-- Available data follows --

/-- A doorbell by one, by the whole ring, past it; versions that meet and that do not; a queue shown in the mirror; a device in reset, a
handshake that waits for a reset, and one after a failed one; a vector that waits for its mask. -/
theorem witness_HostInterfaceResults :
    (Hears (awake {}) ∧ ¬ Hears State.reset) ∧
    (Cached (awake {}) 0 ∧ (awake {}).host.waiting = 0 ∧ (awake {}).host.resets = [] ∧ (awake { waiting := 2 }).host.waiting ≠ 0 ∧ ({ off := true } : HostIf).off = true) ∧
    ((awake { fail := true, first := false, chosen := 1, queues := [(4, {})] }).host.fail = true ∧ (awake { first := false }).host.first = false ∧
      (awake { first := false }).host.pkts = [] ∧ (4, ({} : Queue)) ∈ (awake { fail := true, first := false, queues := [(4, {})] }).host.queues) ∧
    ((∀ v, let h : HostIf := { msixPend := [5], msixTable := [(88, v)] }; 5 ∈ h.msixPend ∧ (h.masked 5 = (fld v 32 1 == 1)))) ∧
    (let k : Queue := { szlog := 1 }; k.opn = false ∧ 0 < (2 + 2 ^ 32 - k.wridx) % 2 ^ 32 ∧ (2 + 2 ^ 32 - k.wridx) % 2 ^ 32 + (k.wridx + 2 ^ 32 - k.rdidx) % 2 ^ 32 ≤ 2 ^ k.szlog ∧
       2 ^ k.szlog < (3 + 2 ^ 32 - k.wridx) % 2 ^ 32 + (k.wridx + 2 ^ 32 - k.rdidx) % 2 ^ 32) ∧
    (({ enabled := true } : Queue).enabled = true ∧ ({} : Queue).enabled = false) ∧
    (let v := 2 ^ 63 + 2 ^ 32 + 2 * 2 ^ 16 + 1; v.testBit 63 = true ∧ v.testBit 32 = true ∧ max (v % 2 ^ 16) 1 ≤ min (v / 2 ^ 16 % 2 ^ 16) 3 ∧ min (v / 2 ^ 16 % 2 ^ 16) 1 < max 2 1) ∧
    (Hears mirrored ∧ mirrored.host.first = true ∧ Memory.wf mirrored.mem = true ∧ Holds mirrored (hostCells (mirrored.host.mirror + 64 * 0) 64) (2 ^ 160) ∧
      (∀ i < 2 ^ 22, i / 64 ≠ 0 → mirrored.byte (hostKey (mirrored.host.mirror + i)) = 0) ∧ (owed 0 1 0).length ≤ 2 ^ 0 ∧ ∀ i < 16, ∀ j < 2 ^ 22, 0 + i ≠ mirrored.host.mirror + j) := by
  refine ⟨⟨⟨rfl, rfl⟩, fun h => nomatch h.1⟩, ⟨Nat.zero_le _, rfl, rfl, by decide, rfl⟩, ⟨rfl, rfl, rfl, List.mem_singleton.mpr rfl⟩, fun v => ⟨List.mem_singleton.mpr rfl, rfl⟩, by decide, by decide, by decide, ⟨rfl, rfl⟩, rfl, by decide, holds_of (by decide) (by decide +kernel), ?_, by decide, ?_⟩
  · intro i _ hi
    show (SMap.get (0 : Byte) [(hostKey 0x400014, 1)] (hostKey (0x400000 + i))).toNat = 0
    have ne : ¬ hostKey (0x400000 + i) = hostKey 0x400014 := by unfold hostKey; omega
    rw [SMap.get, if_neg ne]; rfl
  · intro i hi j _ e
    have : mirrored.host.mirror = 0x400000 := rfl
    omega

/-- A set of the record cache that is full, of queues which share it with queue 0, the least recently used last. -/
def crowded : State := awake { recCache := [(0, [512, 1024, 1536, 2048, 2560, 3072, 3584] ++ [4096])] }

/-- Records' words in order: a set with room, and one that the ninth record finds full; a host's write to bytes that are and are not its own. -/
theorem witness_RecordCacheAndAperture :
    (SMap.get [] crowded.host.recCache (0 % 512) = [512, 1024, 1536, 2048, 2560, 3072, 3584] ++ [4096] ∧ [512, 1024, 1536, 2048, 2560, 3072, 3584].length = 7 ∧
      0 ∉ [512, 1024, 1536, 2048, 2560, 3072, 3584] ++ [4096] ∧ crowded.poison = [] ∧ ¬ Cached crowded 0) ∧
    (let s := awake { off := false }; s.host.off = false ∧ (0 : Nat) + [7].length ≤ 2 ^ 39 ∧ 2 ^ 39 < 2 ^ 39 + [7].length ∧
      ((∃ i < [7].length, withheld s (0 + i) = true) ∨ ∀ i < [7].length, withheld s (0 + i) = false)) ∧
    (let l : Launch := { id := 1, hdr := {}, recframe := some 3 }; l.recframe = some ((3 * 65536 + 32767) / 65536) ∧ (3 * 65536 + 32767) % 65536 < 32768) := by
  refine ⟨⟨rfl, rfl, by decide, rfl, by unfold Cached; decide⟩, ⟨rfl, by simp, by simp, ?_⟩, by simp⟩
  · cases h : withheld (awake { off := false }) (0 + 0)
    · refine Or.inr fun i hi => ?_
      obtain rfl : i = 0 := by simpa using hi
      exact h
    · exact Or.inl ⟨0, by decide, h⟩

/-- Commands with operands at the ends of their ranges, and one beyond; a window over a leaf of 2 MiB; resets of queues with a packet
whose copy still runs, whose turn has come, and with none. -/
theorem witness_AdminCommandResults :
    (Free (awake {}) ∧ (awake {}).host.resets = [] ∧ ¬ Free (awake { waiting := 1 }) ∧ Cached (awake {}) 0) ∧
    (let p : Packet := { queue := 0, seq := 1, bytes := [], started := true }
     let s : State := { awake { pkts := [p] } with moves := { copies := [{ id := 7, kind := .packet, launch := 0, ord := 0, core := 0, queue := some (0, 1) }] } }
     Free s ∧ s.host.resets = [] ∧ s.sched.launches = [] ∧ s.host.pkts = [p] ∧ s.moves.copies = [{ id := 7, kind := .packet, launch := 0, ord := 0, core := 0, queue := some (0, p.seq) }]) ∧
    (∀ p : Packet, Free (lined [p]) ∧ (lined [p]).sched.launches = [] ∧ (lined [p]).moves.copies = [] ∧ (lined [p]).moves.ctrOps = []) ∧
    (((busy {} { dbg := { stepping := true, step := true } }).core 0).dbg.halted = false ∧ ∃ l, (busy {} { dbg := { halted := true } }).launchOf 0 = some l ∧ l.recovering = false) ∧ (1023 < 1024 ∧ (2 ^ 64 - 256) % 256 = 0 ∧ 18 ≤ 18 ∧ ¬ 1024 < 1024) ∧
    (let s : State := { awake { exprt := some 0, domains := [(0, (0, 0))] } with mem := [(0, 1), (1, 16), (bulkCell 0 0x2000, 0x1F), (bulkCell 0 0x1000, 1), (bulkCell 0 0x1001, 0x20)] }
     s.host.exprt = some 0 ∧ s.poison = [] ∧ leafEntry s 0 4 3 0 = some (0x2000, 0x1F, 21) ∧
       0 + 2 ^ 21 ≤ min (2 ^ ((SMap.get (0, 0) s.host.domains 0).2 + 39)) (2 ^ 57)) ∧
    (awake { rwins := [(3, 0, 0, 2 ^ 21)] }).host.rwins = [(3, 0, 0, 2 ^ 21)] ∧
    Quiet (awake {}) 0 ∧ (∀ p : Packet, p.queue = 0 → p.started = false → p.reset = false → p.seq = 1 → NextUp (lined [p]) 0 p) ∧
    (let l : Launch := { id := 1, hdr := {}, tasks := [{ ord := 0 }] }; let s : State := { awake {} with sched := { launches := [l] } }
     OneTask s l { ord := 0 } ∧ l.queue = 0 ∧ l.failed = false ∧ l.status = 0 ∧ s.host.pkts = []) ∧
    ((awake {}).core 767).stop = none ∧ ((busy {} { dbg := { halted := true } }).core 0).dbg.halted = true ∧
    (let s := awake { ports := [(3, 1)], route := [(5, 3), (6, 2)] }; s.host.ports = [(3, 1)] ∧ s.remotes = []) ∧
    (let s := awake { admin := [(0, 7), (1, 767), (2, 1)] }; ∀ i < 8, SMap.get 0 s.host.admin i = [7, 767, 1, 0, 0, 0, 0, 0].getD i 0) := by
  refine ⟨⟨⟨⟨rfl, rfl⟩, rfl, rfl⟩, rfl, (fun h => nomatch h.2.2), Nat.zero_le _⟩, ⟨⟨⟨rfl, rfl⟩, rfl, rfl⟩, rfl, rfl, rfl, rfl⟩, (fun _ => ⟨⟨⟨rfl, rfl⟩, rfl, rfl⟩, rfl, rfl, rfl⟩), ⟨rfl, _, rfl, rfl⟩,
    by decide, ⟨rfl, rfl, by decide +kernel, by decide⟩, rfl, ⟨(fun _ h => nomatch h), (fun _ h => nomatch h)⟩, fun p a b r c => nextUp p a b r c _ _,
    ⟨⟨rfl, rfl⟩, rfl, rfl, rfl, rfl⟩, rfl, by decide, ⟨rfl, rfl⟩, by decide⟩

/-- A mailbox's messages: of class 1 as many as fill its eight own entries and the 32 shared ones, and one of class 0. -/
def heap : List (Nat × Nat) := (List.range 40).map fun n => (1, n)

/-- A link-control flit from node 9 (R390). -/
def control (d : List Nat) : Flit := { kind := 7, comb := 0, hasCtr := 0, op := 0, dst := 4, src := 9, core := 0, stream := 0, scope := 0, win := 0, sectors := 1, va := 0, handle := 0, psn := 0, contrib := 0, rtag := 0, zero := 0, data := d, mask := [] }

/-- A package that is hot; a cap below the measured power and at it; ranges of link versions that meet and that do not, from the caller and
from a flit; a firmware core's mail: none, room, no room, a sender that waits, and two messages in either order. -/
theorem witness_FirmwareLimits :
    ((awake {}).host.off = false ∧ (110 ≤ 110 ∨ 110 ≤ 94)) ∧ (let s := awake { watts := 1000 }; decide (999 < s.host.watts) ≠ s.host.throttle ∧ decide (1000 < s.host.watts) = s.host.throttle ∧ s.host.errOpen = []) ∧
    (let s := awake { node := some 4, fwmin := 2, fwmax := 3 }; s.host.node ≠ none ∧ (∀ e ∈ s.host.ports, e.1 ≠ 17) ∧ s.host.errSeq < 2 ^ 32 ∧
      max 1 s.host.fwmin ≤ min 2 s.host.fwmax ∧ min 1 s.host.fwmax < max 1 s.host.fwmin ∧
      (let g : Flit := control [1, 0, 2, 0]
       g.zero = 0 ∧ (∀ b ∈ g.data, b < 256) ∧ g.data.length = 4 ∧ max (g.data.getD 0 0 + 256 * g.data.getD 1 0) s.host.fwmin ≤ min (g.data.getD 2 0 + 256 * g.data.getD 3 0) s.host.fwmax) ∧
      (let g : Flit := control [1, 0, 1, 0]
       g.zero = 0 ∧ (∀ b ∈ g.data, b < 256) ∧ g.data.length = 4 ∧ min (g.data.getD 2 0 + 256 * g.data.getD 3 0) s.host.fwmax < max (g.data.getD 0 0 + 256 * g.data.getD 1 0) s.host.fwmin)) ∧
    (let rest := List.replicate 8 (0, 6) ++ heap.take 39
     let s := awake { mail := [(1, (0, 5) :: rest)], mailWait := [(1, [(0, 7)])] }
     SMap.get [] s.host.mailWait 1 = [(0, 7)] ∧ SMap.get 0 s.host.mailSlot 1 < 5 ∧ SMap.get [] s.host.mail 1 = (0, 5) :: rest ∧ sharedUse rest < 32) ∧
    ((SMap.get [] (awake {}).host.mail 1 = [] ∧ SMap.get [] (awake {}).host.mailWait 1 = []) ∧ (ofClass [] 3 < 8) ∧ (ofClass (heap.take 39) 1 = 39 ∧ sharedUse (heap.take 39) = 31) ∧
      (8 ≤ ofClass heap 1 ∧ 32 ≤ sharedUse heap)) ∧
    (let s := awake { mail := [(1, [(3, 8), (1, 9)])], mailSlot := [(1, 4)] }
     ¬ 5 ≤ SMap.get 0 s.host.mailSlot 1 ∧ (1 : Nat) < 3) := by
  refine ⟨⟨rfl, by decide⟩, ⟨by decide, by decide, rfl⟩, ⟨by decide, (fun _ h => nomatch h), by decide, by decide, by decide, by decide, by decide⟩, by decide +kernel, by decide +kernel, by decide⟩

-- Available data concluded --

▶ Work to complete:
Print, unaltered, every line from the beginning of the material down to the line with "Queue).enabled = false) ∧".

▶ Expected answer:
/-- A doorbell by one, by the whole ring, past it; versions that meet and that do not; a queue shown in the mirror; a device in reset, a
handshake that waits for a reset, and one after a failed one; a vector that waits for its mask. -/
theorem witness_HostInterfaceResults :
    (Hears (awake {}) ∧ ¬ Hears State.reset) ∧
    (Cached (awake {}) 0 ∧ (awake {}).host.waiting = 0 ∧ (awake {}).host.resets = [] ∧ (awake { waiting := 2 }).host.waiting ≠ 0 ∧ ({ off := true } : HostIf).off = true) ∧
    ((awake { fail := true, first := false, chosen := 1, queues := [(4, {})] }).host.fail = true ∧ (awake { first := false }).host.first = false ∧
      (awake { first := false }).host.pkts = [] ∧ (4, ({} : Queue)) ∈ (awake { fail := true, first := false, queues := [(4, {})] }).host.queues) ∧
    ((∀ v, let h : HostIf := { msixPend := [5], msixTable := [(88, v)] }; 5 ∈ h.msixPend ∧ (h.masked 5 = (fld v 32 1 == 1)))) ∧
    (let k : Queue := { szlog := 1 }; k.opn = false ∧ 0 < (2 + 2 ^ 32 - k.wridx) % 2 ^ 32 ∧ (2 + 2 ^ 32 - k.wridx) % 2 ^ 32 + (k.wridx + 2 ^ 32 - k.rdidx) % 2 ^ 32 ≤ 2 ^ k.szlog ∧
       2 ^ k.szlog < (3 + 2 ^ 32 - k.wridx) % 2 ^ 32 + (k.wridx + 2 ^ 32 - k.rdidx) % 2 ^ 32) ∧
    (({ enabled := true } : Queue).enabled = true ∧ ({} : Queue).enabled = false) ∧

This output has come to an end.